■ WHAT THE TASK REQUIRES ■
Using the listing below, print exactly everything from the line with "s.mem := by unfold storeTagI; split <;> rfl" down to the line with "s.hiloHazard := by unfold storeTagI; split <;> rfl", both included, and nothing more.

[GIVEN DATA]

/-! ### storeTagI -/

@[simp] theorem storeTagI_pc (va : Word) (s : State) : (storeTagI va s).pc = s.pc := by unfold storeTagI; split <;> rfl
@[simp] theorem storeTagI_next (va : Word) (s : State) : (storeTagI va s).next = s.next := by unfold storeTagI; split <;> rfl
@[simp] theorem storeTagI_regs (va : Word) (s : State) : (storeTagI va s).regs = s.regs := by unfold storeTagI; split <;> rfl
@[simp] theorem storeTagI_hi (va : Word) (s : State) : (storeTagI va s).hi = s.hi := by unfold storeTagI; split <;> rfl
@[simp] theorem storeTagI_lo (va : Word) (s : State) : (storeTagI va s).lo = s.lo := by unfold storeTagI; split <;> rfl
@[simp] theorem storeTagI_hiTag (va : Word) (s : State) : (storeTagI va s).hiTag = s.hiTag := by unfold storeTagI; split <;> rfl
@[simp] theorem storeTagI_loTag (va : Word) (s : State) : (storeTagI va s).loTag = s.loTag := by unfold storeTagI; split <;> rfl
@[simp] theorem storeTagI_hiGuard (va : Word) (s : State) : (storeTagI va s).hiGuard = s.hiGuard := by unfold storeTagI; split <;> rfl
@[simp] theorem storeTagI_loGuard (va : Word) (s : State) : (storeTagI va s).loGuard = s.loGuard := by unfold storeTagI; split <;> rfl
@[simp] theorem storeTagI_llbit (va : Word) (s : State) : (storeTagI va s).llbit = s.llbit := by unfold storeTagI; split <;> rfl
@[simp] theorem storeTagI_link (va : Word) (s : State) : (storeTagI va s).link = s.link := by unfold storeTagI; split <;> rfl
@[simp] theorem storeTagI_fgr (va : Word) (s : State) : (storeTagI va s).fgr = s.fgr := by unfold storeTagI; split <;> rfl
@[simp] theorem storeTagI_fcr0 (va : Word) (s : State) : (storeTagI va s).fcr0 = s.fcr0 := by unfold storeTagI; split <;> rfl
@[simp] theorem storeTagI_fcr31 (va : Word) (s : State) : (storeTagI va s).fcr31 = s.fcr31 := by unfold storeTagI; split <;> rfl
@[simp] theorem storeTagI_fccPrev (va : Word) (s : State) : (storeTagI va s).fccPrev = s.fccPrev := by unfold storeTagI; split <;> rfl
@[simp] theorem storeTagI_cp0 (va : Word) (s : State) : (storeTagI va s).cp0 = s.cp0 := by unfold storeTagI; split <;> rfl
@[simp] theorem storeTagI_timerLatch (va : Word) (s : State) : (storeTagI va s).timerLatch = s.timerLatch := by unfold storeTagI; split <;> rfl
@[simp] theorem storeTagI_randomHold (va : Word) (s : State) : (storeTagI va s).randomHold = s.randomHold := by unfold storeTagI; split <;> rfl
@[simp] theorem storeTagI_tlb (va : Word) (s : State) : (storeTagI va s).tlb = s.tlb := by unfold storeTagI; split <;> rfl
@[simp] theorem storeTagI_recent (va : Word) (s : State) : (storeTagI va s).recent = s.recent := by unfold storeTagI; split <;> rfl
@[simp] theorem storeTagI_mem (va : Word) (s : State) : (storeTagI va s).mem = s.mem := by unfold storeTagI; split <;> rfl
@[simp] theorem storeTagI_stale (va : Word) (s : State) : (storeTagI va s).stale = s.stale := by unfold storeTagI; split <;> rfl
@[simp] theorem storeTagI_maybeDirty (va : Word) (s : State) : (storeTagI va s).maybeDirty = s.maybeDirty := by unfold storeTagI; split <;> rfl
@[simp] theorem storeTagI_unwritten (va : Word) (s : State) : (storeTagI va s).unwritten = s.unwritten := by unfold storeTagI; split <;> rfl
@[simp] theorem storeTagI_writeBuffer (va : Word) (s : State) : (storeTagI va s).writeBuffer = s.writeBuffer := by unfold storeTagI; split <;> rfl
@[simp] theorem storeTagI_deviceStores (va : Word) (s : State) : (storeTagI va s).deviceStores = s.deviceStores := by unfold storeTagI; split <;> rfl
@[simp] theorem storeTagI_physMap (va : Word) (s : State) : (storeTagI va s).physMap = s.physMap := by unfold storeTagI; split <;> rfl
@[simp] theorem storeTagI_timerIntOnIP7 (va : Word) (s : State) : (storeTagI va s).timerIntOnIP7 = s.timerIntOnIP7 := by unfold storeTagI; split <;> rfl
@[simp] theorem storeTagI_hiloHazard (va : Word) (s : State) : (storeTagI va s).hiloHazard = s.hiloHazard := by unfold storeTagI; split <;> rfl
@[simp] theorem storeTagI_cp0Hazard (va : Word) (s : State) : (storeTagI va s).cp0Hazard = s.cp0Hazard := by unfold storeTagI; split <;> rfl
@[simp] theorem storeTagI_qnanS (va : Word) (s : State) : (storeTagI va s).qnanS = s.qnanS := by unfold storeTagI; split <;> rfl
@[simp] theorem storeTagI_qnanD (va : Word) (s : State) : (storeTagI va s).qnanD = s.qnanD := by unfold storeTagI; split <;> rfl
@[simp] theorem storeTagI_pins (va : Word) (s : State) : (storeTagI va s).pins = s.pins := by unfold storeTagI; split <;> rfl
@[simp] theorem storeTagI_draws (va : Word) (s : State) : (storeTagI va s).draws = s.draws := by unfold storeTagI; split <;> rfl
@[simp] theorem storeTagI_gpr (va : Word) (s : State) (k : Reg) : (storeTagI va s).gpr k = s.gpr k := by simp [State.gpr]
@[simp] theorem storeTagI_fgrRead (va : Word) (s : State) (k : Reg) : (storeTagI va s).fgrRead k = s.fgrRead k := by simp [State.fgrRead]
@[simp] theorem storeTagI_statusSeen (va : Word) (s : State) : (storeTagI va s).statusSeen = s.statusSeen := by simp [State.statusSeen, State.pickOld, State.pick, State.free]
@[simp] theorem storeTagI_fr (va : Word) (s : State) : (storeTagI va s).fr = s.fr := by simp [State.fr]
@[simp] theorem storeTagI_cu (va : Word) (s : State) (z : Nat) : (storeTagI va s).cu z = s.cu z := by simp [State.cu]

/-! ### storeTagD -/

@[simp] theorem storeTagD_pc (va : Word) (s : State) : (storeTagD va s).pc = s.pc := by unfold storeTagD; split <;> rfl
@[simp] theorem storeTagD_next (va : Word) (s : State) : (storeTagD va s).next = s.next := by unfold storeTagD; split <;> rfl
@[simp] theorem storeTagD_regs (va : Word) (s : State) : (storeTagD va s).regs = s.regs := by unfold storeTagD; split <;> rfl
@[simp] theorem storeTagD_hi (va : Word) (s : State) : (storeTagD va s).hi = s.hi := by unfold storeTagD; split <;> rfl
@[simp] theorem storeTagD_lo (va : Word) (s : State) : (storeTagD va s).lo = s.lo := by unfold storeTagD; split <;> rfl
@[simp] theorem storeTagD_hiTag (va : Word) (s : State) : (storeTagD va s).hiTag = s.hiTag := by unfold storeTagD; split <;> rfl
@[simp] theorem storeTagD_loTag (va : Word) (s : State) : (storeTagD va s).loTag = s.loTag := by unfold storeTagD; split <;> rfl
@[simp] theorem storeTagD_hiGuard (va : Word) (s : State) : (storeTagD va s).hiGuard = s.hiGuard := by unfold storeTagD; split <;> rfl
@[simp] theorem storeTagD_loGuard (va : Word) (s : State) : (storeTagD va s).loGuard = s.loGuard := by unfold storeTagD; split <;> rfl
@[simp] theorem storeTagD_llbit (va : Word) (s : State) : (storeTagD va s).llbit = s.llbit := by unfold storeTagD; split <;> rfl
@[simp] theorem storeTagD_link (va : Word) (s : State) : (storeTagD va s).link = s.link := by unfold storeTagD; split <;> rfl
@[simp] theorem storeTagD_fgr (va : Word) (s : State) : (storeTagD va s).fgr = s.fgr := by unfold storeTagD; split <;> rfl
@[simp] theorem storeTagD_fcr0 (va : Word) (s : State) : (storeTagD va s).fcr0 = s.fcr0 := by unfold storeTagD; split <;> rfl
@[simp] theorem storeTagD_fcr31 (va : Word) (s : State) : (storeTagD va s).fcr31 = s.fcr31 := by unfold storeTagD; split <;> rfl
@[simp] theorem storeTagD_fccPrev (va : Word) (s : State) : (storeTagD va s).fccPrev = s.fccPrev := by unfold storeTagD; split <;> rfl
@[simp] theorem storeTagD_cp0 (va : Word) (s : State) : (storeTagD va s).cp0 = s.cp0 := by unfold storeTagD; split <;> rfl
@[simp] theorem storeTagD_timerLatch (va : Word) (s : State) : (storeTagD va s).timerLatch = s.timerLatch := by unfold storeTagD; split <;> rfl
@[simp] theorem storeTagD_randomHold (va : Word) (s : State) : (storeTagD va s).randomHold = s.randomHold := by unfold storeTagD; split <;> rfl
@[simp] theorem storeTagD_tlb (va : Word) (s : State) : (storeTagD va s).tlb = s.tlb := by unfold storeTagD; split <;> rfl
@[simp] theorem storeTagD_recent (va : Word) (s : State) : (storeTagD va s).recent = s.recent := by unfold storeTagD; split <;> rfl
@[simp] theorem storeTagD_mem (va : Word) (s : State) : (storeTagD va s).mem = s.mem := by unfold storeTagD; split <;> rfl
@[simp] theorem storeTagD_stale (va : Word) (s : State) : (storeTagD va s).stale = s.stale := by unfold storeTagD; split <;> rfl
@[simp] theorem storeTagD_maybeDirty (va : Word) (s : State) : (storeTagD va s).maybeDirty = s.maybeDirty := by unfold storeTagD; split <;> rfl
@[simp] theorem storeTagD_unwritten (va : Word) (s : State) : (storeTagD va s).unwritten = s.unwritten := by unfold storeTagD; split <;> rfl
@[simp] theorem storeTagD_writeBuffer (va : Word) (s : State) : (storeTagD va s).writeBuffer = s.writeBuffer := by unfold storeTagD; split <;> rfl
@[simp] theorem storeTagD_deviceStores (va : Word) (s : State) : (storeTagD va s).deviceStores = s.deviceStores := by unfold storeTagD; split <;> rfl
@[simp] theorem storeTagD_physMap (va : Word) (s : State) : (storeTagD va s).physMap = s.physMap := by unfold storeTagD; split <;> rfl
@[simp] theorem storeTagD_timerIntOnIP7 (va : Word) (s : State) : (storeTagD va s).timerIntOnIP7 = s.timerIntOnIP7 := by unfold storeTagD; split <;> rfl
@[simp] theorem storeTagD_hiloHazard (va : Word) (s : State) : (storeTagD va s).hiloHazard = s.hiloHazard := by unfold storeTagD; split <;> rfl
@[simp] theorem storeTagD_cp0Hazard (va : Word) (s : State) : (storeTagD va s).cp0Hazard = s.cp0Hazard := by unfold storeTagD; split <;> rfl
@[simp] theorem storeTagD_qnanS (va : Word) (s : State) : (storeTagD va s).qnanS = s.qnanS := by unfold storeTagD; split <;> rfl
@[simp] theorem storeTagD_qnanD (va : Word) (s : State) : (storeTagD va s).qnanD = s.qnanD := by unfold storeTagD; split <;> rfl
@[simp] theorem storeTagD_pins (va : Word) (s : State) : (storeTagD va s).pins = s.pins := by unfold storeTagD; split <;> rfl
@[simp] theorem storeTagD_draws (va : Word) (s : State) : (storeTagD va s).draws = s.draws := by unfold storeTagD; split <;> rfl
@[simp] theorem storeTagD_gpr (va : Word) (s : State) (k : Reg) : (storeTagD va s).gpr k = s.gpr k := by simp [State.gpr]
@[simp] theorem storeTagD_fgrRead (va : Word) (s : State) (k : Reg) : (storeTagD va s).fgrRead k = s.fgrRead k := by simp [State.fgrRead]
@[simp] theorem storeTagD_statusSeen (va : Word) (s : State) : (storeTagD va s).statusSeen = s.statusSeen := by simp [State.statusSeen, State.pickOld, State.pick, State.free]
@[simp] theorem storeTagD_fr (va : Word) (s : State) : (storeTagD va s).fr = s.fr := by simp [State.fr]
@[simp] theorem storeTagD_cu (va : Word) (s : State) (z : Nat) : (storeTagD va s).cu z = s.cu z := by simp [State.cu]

[/GIVEN DATA]

■ SOLVED PROBLEM ■
@[simp] theorem storeTagI_mem (va : Word) (s : State) : (storeTagI va s).mem = s.mem := by unfold storeTagI; split <;> rfl
@[simp] theorem storeTagI_stale (va : Word) (s : State) : (storeTagI va s).stale = s.stale := by unfold storeTagI; split <;> rfl
@[simp] theorem storeTagI_maybeDirty (va : Word) (s : State) : (storeTagI va s).maybeDirty = s.maybeDirty := by unfold storeTagI; split <;> rfl
@[simp] theorem storeTagI_unwritten (va : Word) (s : State) : (storeTagI va s).unwritten = s.unwritten := by unfold storeTagI; split <;> rfl
@[simp] theorem storeTagI_writeBuffer (va : Word) (s : State) : (storeTagI va s).writeBuffer = s.writeBuffer := by unfold storeTagI; split <;> rfl
@[simp] theorem storeTagI_deviceStores (va : Word) (s : State) : (storeTagI va s).deviceStores = s.deviceStores := by unfold storeTagI; split <;> rfl
@[simp] theorem storeTagI_physMap (va : Word) (s : State) : (storeTagI va s).physMap = s.physMap := by unfold storeTagI; split <;> rfl
@[simp] theorem storeTagI_timerIntOnIP7 (va : Word) (s : State) : (storeTagI va s).timerIntOnIP7 = s.timerIntOnIP7 := by unfold storeTagI; split <;> rfl
@[simp] theorem storeTagI_hiloHazard (va : Word) (s : State) : (storeTagI va s).hiloHazard = s.hiloHazard := by unfold storeTagI; split <;> rfl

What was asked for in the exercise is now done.